Europe has been pretty innovative with new ideas on small dwellings for the homeless and smaller scale energy generating; I’d like to see some of those ideas tried here in the US. And I’m optimistic that if we can endorse the projects, whether its refitting with solar panels and small wind eggbeaters (vs. tearing up the deserts with giant turbine farms!), or re-purposing shipping containers for dwellings, the jobs will follow :-)


Geoff Page April 15, 2019 at 2:28 pm

I don’t disagree with any of that, but just focusing on the original thought about construction jobs, tiny houses can easily be 3D printed and shipping containers are already built, they would only need a few modifications. For the housing and homeless problems, these are fine ideas.
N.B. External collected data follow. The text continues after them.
/-- Turning (chapter 06). -/
structure Turning where
  /-- Quality records by physical vat; an unlisted one is zero (R163). Reset: empty, DESIGN CHOICE (Set by turning). -/
  quality : SMap Quality
  /-- Calibrations in progress by physical vat (R152). Reset: empty. -/
  calibrations : SMap Calibration
  /-- Table rows staged by turning for the next boundary: address and bytes (R114, R156). Reset: empty. -/
  staged : List (Nat × Bytes)
  /-- Calibrations that found their unit's staging area committed: physical vat and table writes, staged at the next boundary (R159).
  Reset: empty. -/
  deferred : List (Nat × List (Nat × Bytes))
  /-- Pool rows that a staged header has left: unit·2048 + row, and the step from which they are free (R115). Reset: empty. -/
  oldRows : List (Nat × Nat)
  /-- Redundant pairs programmed since the vat was erased, by physical vat (R169). Reset: empty. -/
  usedPairs : SMap (List Nat)
  /-- The column maps that the Catalogue holds of vats whose tables have lost power: (data pair, redundant pair) (R490). Reset: empty. -/
  columnMaps : SMap (List (Nat × Nat))
  /-- Localisations in progress (R165). Reset: empty. -/
  localisations : SMap Localisation
  /-- Weights being absorbed: physical vat to (row, column) (R168). Reset: empty. -/
  absorbing : SMap (List (Nat × Nat))
  /-- Column moves in progress: physical vat to (data column, redundant pair) (R169). Reset: empty. -/
  moving : SMap (List (Nat × Nat))
  /-- Rewrites in progress by source physical vat (R174). Reset: empty. -/
  rewrites : SMap Rewrite
  /-- RewriteStatus of each die (R177). Reset: 0. -/
  status : SMap Nat
  /-- The service number that a die's latest RewriteRequest named (R177). Reset: empty. -/
  requested : SMap Nat
  /-- Vats given to the programme-verify engines to erase and programme, in the order in which they came (R79, R170). Reset: empty. -/
  programming : List Nat
  /-- Pairs that ended a programming outside ±0.5 step, by physical vat: row, pair, measured value in 1/256 step (R170: the measured
  values in the working area). Reset: empty. -/
  measured : SMap (List (Nat × Nat × Int))
  /-- Maintenance slots of a vat that turning, and the trier, have used in this step (R145). Reset: empty. -/
  slotsUsed : SMap Nat
  trierSlots : SMap Nat
  /-- Write counts of culture vat rows, the largest of each physical vat (R172). Reset: empty, 0. -/
  rowWrites : SMap Nat
  /-- Wear counts as last saved to the Log: cycles and row writes (R172). Reset: empty. -/
  savedCycles : SMap Nat
  savedWrites : SMap Nat
  /-- The measurement ADC: a conversion running, on the channel with the mux bank and converter selection at its start
  (R148, R149). Reset: none. -/
  converting : Option (Nat × Nat × Nat)
  /-- MeasResult and the conversion count (R148, R178). Reset: 0. -/
  measResult : Nat
  conversions : Nat
  /-- Trim steps moved since the test record, by half·3 + generator (R150). Reset: empty, the test record's trims. -/
  trims : SMap Int
  /-- Trim moves taking effect at the next boundary (R150). Reset: empty. -/
  trimMoves : SMap Int
  /-- Is RefInFault standing? (R151) Reset: false. -/
  refFault : Bool
  deriving DecidableEq, Repr

/-! ### Chapter 08: cores -/

/-- A row transfer (R222): addresses, rows, rows done, status when ended. -/
structure RowTransfer where
  source : Nat
  dest : Nat
  rows : Nat
  status : Option Nat
  machineMode : Bool
  deriving DecidableEq, Repr

/-- A move of a logical core (R232): half, logical number, spare number, source and target physical cores, rows copied,
CoreMoveStatus state, switch step, the CoreState its source takes at M + 1 (1 spare, 3 testing, 4 retired). -/
structure CoreMove where
  half : Nat
  logical : Nat
  spareNumber : Nat
  source : Nat
  target : Nat
  copied : Nat
  state : Nat
  sourceState : Nat
  startStep : Nat
  deriving DecidableEq, Repr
I think if we provided a person enough space to get in out of the elements and be able to sleep feeling secure, that would be a big lift. Add a bathroom and cooking facilities and it would be enough for anyone for a while at least. But, if the trends in AI continue, there will be a lot of former construction workers who will need these tiny houses. That was my original point. And, housing isn’t enough for a fuller life, people need to feel useful by working at something. Maybe the alternative energy work will help but it won’t be enough.
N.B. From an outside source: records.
/-- Part 3 of the catalogue. -/
def catalogue3 : List ObjInfo :=
  [⟨0x300052, .u32, .ro, 0, 0, 4294967295, 0, false⟩,
   ⟨0x300053, .domain, .ro, 0, 0, 0, 0, false⟩,
   ⟨0x300054, .domain, .ro, 0, 0, 0, 0, false⟩,
   ⟨0x500001, .u32, .ro, 0, 0, 4294967295, 0, false⟩,
   ⟨0x500002, .u8, .ro, 0, 0, 255, 0, false⟩,
   ⟨0x500003, .u8, .ro, 255, 0, 255, 0, false⟩,
   ⟨0x500004, .u64, .ro, 0, 0, 18446744073709551615, 0, false⟩,
   ⟨0x500005, .u64, .rw, 0, 0, 18446744073709551615, 0, false⟩,
   ⟨0x500006, .u8, .wo, 0, 0, 8, 0, false⟩,
   ⟨0x500007, .u32, .ro, 0, 0, 4294967295, 0, false⟩,
   ⟨0x500008, .domain, .wo, 0, 0, 0, 0, false⟩,
   ⟨0x500009, .u32, .ro, 0, 0, 4294967295, 0, false⟩,
   ⟨0x50000A, .u32, .ro, 0, 0, 4294967295, 0, false⟩,
   ⟨0x50000B, .u32, .ro, 0, 0, 4294967295, 0, true⟩,
   ⟨0x50000C, .u16, .ro, 0, 0, 65535, 0, false⟩,
   ⟨0x50000D, .u16, .ro, 0, 0, 65535, 0, false⟩,
   ⟨0x50000E, .u16, .ro, 0, 0, 65535, 0, false⟩,
   ⟨0x50000F, .u32, .ro, 0, 0, 4294967295, 0, true⟩,
   ⟨0x500010, .u32, .ro, 0, 0, 4294967295, 0, true⟩,
   ⟨0x500011, .domain, .ro, 0, 0, 0, 0, false⟩,
   ⟨0x500012, .domain, .ro, 0, 0, 0, 0, false⟩,
   ⟨0x500013, .u32, .ro, 0, 0, 4294967295, 0, false⟩,
   ⟨0x480001, .u16, .rw, 64, 16, 1024, 0, false⟩,
   ⟨0x480002, .u32, .ro, 0, 0, 4294967295, 0, true⟩,
   ⟨0x480003, .u32, .ro, 0, 0, 4294967295, 0, true⟩,
   ⟨0x480004, .u32, .ro, 0, 0, 4294967295, 0, true⟩,
   ⟨0x480005, .u32, .ro, 0, 0, 4294967295, 0, true⟩,
   ⟨0x480006, .u32, .ro, 0, 0, 4294967295, 0, true⟩,
   ⟨0x480007, .u32, .ro, 0, 0, 4294967295, 0, true⟩,
   ⟨0x400001, .domain, .ro, 0, 0, 0, 0, false⟩,
   ⟨0x400002, .domain, .ro, 0, 0, 0, 0, false⟩,
   ⟨0x400003, .u16, .wo, 0, 0, 65535, 0, false⟩,
   ⟨0x400004, .u32, .ro, 0, 0, 4294967295, 0, false⟩,
   ⟨0x400005, .domain, .ro, 0, 0, 0, 0, false⟩,
   ⟨0x400006, .domain, .ro, 0, 0, 0, 0, false⟩,
   ⟨0x400007, .domain, .ro, 0, 0, 0, 0, false⟩,
   ⟨0x800001, .domain, .ro, 0, 0, 0, 0, false⟩,
   ⟨0x800002, .domain, .ro, 0, 0, 0, 0, false⟩,
   ⟨0x800003, .domain, .ro, 0, 0, 0, 0, false⟩,
   ⟨0x800004, .u16, .rw, 16, 1, 1024, 0, false⟩]

/-- Part 4 of the catalogue. -/
def catalogue4 : List ObjInfo :=
  [⟨0x800005, .u8, .rw, 255, 0, 255, 0, false⟩,
   ⟨0x800006, .i32, .ro, 0, 0, 4294967295, 0, false⟩,
   ⟨0x800007, .domain, .ro, 0, 0, 0, 0, false⟩,
   ⟨0x800008, .domain, .ro, 0, 0, 0, 0, false⟩,
   ⟨0x800010, .u32, .ro, 0, 0, 4294967295, 0, true⟩,
   ⟨0x800011, .u32, .ro, 0, 0, 4294967295, 0, true⟩,
   ⟨0x800012, .u32, .ro, 0, 0, 4294967295, 0, true⟩,
   ⟨0x800013, .u32, .ro, 0, 0, 4294967295, 0, true⟩,
   ⟨0x800014, .u32, .ro, 0, 0, 4294967295, 0, true⟩,
   ⟨0x800015, .u32, .ro, 0, 0, 4294967295, 0, true⟩,
   ⟨0x800016, .u32, .ro, 0, 0, 4294967295, 0, true⟩,
   ⟨0x800017, .u32, .ro, 0, 0, 4294967295, 0, true⟩,
   ⟨0x800018, .u32, .ro, 0, 0, 4294967295, 0, true⟩,
   ⟨0x800019, .u32, .ro, 0, 0, 4294967295, 0, true⟩,
   ⟨0x80001A, .u32, .ro, 0, 0, 4294967295, 0, true⟩,
   ⟨0x640001, .u32, .ro, 0, 0, 4294967295, 0, false⟩,
   ⟨0x640002, .u32, .rw, 131072, 16384, 262144, 0, false⟩,
   ⟨0x640003, .u32, .ro, 0, 0, 4294967295, 0, false⟩,
   ⟨0x640004, .u16, .ro, 0, 0, 65535, 0, false⟩,
   ⟨0x640005, .u8, .rw, 1, 1, 4, 0, false⟩,
   ⟨0x640006, .u32, .rw, 4096, 0, 65536, 0, false⟩,
   ⟨0x640007, .domain, .ro, 0, 0, 0, 0, false⟩,
   ⟨0x640008, .domain, .ro, 0, 0, 0, 0, false⟩,
   ⟨0x640009, .domain, .ro, 0, 0, 0, 0, true⟩,
   ⟨0x64000A, .u32, .ro, 0, 0, 4294967295, 0, true⟩,
   ⟨0x64000B, .domain, .ro, 0, 0, 0, 0, false⟩,
   ⟨0x64000C, .u32, .ro, 0, 0, 4294967295, 0, true⟩,
   ⟨0x64000D, .u32, .ro, 0, 0, 4294967295, 0, true⟩,
   ⟨0x64000E, .u32, .ro, 0, 0, 4294967295, 0, true⟩,
   ⟨0x64000F, .domain, .ro, 0, 0, 0, 0, false⟩,
   ⟨0x640010, .domain, .ro, 0, 0, 0, 0, false⟩,
   ⟨0x110001, .u8, .ro, 0, 0, 255, 0, false⟩,
   ⟨0x110002, .bool, .wo, 0, 0, 1, 0, false⟩,
   ⟨0x110003, .u8, .ro, 0, 0, 255, 0, false⟩,
   ⟨0x110004, .u32, .ro, 0, 0, 4294967295, 0, true⟩,
   ⟨0x110005, .u32, .ro, 0, 0, 4294967295, 0, true⟩,
   ⟨0x110006, .u32, .ro, 0, 0, 4294967295, 0, true⟩,
   ⟨0x110007, .u32, .ro, 0, 0, 4294967295, 0, false⟩,
   ⟨0x600001, .u16, .ro, 8192, 0, 65535, 0, false⟩,
   ⟨0x600002, .domain, .ro, 0, 0, 0, 0, false⟩]

/-- Part 5 of the catalogue. -/
def catalogue5 : List ObjInfo :=
  [⟨0x600003, .u16, .rw, 16, 4, 1024, 0, false⟩,
   ⟨0x600004, .u8, .rw, 16, 1, 64, 0, false⟩,
   ⟨0x600005, .u8, .rw, 4, 1, 64, 0, false⟩,
   ⟨0x600006, .u8, .rwb, 16, 0, 64, 0, false⟩,
   ⟨0x600007, .u16, .rw, 24, 1, 720, 0, false⟩,
   ⟨0x600008, .domain, .ro, 0, 0, 0, 0, true⟩,
   ⟨0x600009, .u32, .ro, 0, 0, 4294967295, 0, true⟩,
   ⟨0x60000A, .u32, .ro, 0, 0, 4294967295, 0, true⟩,
   ⟨0x60000B, .u32, .ro, 0, 0, 4294967295, 0, true⟩,
   ⟨0x60000C, .u64, .ro, 0, 0, 18446744073709551615, 0, false⟩,
   ⟨0x60000D, .u32, .ro, 0, 0, 4294967295, 0, true⟩,
   ⟨0x60000E, .u64, .ro, 0, 0, 18446744073709551615, 0, false⟩,
   ⟨0x60000F, .u32, .ro, 0, 0, 4294967295, 0, true⟩,
   ⟨0x680001, .u32, .rw, 2592000, 3600, 31536000, 0, false⟩,
   ⟨0x680002, .domain, .wo, 0, 0, 0, 12, false⟩,
   ⟨0x680003, .u8, .ro, 0, 0, 255, 0, false⟩,
   ⟨0x680004, .u32, .ro, 0, 0, 4294967295, 0, false⟩,
   ⟨0x680005, .u32, .rw, 128, 112, 1024, 0, false⟩,
   ⟨0x680006, .u8, .rwb, 75, 25, 90, 0, false⟩,
   ⟨0x680007, .u32, .ro, 0, 0, 4294967295, 0, false⟩,
   ⟨0x680008, .u32, .rw, 604800, 86400, 2592000, 0, false⟩,
   ⟨0x680009, .u32, .ro, 65536, 0, 4294967295, 0, false⟩,
   ⟨0x68000A, .u64, .ro, 0, 0, 18446744073709551615, 0, false⟩,
   ⟨0x68000B, .domain, .ro, 0, 0, 0, 0, false⟩,
   ⟨0x68000C, .u64, .ro, 0, 0, 18446744073709551615, 0, false⟩,
   ⟨0x680010, .u32, .ro, 0, 0, 4294967295, 0, true⟩,
   ⟨0x680011, .u32, .ro, 0, 0, 4294967295, 0, true⟩,
   ⟨0x680012, .u32, .ro, 0, 0, 4294967295, 0, true⟩,
   ⟨0x680013, .u32, .ro, 0, 0, 4294967295, 0, true⟩,
   ⟨0x680014, .u32, .ro, 0, 0, 4294967295, 0, true⟩,
   ⟨0x680015, .u32, .ro, 0, 0, 4294967295, 0, true⟩,
   ⟨0x680016, .u32, .ro, 0, 0, 4294967295, 0, true⟩,
   ⟨0x700001, .domain, .rw, 0, 0, 0, 1552, false⟩,
   ⟨0x700002, .domain, .wo, 0, 0, 0, 0, false⟩,
   ⟨0x700003, .domain, .wo, 0, 0, 0, 0, false⟩,
   ⟨0x700004, .domain, .rw, 0, 0, 0, 18, false⟩,
   ⟨0x700005, .u64, .wo, 0, 0, 18446744073709551615, 0, false⟩,
   ⟨0x700006, .domain, .ro, 0, 0, 0, 0, false⟩,
   ⟨0x700007, .u64, .wo, 0, 0, 18446744073709551615, 0, false⟩,
   ⟨0x700008, .u8, .rw, 4, 1, 6, 0, false⟩]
Gilbert E Field April 12, 2019 at 4:31 pm

Building small or tiny homes has always been relatively easy an cheap.

But where to put them with land in SD costing between $1 million an acre to infinity.

Solve the land issue and the house production is easy.

Until then, no progress.


Gary Huber April 14, 2019 at 1:33 pm

Yeah, I wonder about the concrete. How do you print rebar?


Geoff Page April 15, 2019 at 12:50 pm

Gary, they don’t need rebar, they are experimenting with all kinds of mixtures that contain fibers instead. And, these machines are incredible, they can print anything now, probably even a rebar made of materials other than steel.


Vern April 16, 2019 at 6:49 am

More people, more problems.
ZPG should be more seriously considered.